REQUIREMENT
Needed from the data below: every line from the one with "(∀ (s : State)" up to and including the one with "operation does -/", repeated exactly and with nothing else.

Stored data
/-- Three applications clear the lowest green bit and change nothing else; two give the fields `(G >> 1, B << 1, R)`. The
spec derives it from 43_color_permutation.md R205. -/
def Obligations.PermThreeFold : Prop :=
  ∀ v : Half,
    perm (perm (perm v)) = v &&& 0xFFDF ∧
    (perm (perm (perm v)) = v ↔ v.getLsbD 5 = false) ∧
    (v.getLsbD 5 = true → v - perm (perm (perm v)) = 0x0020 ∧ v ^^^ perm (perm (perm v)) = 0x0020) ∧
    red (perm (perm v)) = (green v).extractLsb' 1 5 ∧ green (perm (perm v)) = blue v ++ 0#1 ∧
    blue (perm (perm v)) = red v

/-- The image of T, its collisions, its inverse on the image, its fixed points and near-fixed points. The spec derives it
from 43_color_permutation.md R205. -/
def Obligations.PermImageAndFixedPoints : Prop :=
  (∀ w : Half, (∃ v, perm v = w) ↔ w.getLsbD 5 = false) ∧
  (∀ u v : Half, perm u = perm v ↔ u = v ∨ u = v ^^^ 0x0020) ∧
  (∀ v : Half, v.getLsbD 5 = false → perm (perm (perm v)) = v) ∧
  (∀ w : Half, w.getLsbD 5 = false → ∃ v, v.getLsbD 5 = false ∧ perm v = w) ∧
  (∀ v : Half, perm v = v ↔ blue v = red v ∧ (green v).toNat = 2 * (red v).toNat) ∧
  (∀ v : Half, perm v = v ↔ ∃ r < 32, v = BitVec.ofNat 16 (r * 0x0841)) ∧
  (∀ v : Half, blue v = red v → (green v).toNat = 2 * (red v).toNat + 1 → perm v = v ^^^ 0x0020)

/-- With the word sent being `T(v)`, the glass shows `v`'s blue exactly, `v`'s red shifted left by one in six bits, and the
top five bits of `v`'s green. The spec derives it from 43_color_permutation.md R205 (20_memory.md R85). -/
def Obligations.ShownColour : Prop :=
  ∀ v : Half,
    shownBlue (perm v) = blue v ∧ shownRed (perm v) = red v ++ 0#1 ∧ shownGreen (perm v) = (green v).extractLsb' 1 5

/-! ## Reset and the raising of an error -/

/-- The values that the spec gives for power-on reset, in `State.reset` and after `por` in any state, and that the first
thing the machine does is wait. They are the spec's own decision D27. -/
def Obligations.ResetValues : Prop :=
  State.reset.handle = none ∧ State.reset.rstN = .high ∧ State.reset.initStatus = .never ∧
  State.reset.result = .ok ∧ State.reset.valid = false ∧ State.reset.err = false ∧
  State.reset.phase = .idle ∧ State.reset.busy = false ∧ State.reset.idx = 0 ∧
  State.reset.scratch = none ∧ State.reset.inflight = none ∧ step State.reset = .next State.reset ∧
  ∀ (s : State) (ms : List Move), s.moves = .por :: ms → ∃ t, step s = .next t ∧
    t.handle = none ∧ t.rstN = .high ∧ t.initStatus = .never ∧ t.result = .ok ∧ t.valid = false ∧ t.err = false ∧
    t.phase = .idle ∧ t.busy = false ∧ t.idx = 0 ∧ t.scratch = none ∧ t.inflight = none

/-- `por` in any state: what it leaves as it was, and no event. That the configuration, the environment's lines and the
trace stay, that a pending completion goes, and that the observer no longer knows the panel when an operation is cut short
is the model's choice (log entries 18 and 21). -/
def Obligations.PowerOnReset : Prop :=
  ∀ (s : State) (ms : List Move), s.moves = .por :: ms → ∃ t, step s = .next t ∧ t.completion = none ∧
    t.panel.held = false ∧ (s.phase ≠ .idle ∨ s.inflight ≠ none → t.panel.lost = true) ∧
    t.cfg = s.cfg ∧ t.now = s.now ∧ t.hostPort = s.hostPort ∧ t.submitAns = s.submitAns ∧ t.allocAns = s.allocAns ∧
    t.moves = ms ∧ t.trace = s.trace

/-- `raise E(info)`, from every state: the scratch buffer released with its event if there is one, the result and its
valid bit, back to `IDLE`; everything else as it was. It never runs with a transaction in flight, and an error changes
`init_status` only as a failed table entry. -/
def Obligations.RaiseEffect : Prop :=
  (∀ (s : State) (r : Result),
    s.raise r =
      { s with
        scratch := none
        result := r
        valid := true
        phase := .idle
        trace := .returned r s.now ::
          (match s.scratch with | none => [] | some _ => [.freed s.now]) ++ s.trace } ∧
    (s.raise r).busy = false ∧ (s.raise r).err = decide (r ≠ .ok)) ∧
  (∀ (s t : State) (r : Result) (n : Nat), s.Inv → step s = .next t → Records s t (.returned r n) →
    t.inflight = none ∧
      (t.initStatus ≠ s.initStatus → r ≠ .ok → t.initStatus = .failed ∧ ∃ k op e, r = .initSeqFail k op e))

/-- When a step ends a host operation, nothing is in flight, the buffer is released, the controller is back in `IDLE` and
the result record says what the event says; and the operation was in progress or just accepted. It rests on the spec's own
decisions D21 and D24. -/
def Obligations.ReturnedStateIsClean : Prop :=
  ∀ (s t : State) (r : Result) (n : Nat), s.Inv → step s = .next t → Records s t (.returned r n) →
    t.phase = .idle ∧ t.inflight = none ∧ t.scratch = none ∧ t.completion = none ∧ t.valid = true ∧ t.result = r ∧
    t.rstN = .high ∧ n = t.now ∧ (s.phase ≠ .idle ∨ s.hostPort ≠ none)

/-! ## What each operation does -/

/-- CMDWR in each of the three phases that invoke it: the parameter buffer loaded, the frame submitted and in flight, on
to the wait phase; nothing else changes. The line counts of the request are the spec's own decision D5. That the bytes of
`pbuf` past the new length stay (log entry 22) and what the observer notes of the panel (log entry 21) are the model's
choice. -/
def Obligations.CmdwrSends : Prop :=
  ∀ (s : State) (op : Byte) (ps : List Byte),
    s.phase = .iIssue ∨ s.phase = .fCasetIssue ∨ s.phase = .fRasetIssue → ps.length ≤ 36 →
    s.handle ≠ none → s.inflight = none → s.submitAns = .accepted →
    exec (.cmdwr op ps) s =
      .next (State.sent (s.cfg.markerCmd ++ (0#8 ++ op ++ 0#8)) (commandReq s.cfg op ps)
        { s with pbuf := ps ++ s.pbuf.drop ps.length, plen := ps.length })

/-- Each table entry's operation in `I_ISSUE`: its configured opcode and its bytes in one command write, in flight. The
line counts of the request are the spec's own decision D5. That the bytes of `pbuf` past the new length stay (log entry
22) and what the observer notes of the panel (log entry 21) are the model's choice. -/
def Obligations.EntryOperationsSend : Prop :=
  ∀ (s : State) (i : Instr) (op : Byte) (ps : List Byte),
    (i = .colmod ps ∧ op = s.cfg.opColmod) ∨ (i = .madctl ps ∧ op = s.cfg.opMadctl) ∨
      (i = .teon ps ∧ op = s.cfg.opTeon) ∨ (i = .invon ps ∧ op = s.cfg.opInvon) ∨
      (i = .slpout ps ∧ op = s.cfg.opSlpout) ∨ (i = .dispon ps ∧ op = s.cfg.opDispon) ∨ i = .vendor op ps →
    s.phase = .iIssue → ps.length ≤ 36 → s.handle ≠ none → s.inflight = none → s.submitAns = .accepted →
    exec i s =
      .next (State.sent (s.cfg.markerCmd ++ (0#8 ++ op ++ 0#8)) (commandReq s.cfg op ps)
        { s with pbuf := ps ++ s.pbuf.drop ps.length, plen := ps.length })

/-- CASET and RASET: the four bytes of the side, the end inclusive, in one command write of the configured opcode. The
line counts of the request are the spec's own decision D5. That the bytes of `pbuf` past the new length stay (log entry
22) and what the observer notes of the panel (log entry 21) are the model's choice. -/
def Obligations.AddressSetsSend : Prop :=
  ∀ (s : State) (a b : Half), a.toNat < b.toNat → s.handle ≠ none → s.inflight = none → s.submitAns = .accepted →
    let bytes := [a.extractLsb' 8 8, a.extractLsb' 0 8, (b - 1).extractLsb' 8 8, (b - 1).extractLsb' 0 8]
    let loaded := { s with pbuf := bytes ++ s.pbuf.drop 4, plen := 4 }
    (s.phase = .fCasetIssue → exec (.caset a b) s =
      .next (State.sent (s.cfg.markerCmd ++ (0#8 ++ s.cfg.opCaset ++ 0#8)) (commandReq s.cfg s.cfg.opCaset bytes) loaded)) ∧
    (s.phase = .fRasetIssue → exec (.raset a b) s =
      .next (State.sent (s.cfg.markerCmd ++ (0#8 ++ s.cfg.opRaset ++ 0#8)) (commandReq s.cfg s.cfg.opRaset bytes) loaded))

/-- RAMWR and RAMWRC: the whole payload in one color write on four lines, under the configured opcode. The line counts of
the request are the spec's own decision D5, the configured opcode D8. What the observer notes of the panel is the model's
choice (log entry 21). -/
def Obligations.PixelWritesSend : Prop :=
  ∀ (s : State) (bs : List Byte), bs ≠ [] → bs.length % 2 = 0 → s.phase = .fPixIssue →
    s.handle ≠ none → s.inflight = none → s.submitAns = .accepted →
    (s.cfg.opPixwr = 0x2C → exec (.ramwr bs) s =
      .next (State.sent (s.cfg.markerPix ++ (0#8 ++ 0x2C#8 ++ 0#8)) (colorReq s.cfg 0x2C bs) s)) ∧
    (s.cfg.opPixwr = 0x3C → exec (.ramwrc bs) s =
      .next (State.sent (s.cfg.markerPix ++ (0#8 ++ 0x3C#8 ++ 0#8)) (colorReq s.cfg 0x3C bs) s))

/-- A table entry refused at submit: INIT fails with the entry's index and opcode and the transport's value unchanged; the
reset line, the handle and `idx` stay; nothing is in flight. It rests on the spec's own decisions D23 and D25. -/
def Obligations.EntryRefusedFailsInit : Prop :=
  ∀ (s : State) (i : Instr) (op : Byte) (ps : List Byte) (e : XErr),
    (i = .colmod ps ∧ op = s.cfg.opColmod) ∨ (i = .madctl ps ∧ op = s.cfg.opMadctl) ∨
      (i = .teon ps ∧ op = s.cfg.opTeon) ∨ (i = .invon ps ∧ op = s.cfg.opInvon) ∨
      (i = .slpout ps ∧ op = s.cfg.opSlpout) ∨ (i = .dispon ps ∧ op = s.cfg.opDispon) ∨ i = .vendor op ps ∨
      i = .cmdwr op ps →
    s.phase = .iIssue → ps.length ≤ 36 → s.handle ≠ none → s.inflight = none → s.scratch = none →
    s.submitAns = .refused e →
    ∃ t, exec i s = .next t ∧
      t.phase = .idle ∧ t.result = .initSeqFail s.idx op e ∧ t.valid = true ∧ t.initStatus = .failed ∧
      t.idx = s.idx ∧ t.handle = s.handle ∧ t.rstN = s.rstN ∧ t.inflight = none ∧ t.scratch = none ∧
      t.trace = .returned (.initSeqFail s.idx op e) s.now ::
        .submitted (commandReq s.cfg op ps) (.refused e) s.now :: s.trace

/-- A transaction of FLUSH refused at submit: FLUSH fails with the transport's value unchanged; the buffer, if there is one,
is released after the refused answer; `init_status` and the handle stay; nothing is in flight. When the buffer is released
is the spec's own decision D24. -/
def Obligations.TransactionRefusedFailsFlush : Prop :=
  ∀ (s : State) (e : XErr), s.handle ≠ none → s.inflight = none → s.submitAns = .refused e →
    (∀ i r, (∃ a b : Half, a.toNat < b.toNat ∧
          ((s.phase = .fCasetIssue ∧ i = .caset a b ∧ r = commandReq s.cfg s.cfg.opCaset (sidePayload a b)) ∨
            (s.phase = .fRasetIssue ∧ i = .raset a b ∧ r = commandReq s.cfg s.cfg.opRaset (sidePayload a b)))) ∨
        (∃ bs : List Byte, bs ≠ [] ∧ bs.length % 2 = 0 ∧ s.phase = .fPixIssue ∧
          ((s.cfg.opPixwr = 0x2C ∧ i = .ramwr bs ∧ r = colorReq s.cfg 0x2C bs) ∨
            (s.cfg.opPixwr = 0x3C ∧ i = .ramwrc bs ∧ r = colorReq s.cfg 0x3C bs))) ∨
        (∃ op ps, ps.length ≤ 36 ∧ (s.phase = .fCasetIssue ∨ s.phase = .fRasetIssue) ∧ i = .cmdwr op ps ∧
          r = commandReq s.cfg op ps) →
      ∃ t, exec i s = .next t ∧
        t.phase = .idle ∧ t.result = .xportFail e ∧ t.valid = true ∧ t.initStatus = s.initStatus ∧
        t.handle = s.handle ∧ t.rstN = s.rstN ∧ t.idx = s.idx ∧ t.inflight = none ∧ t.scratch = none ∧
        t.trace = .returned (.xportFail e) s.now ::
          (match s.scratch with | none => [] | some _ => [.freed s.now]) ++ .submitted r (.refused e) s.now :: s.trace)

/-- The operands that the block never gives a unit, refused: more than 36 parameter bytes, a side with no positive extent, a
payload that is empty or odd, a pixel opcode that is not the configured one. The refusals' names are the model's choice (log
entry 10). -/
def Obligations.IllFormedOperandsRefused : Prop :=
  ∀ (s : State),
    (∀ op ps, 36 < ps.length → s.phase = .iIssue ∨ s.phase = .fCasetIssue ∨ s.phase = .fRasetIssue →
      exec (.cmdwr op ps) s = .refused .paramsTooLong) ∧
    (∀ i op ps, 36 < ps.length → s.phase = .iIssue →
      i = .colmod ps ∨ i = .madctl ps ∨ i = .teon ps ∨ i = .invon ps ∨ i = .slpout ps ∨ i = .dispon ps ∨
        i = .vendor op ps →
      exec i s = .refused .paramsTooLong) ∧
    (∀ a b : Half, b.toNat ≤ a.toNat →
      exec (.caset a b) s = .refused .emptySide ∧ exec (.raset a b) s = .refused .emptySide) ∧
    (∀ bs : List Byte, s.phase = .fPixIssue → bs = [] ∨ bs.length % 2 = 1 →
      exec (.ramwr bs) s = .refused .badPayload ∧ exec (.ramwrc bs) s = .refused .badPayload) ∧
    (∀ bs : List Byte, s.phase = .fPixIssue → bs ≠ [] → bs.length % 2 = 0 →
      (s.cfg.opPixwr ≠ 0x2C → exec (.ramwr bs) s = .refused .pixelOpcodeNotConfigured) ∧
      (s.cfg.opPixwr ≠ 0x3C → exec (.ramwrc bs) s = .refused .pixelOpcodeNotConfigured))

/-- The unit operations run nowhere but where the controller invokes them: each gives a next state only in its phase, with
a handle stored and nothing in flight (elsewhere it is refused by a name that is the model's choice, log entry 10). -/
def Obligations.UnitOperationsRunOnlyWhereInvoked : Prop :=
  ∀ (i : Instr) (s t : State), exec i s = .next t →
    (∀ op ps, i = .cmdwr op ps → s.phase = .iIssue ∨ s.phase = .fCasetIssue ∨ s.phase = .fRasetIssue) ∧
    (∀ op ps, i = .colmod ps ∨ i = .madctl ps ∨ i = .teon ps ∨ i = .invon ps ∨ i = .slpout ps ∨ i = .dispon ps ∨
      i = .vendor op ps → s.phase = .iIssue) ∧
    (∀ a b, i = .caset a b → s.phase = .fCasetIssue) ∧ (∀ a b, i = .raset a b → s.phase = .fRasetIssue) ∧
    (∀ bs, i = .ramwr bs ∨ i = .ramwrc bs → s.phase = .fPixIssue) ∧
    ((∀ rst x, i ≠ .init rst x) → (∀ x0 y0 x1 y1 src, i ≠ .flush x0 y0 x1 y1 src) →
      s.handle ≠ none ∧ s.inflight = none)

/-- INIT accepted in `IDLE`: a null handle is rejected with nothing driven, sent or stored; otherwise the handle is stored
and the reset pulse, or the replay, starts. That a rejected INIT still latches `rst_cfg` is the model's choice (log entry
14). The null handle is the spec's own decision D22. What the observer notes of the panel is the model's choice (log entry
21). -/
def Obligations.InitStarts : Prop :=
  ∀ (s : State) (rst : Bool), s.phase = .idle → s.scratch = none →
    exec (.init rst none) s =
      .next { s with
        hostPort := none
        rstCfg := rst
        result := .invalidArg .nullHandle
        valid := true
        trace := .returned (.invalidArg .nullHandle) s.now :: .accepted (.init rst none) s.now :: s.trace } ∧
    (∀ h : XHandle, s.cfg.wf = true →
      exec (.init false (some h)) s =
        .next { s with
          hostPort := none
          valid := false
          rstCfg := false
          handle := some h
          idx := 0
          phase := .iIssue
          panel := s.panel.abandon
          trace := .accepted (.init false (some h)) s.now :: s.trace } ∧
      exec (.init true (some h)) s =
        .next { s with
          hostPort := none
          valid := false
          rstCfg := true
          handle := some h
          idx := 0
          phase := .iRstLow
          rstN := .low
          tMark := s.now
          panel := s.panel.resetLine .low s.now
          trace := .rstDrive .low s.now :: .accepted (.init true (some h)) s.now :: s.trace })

FINISHED EXERCISE
  (∀ (s : State) (r : Result),
    s.raise r =
      { s with
        scratch := none
        result := r
        valid := true
        phase := .idle
        trace := .returned r s.now ::
          (match s.scratch with | none => [] | some _ => [.freed s.now]) ++ s.trace } ∧
    (s.raise r).busy = false ∧ (s.raise r).err = decide (r ≠ .ok)) ∧
  (∀ (s t : State) (r : Result) (n : Nat), s.Inv → step s = .next t → Records s t (.returned r n) →
    t.inflight = none ∧
      (t.initStatus ≠ s.initStatus → r ≠ .ok → t.initStatus = .failed ∧ ∃ k op e, r = .initSeqFail k op e))

/-- When a step ends a host operation, nothing is in flight, the buffer is released, the controller is back in `IDLE` and
the result record says what the event says; and the operation was in progress or just accepted. It rests on the spec's own
decisions D21 and D24. -/
def Obligations.ReturnedStateIsClean : Prop :=
  ∀ (s t : State) (r : Result) (n : Nat), s.Inv → step s = .next t → Records s t (.returned r n) →
    t.phase = .idle ∧ t.inflight = none ∧ t.scratch = none ∧ t.completion = none ∧ t.valid = true ∧ t.result = r ∧
    t.rstN = .high ∧ n = t.now ∧ (s.phase ≠ .idle ∨ s.hostPort ≠ none)

/-! ## What each operation does -/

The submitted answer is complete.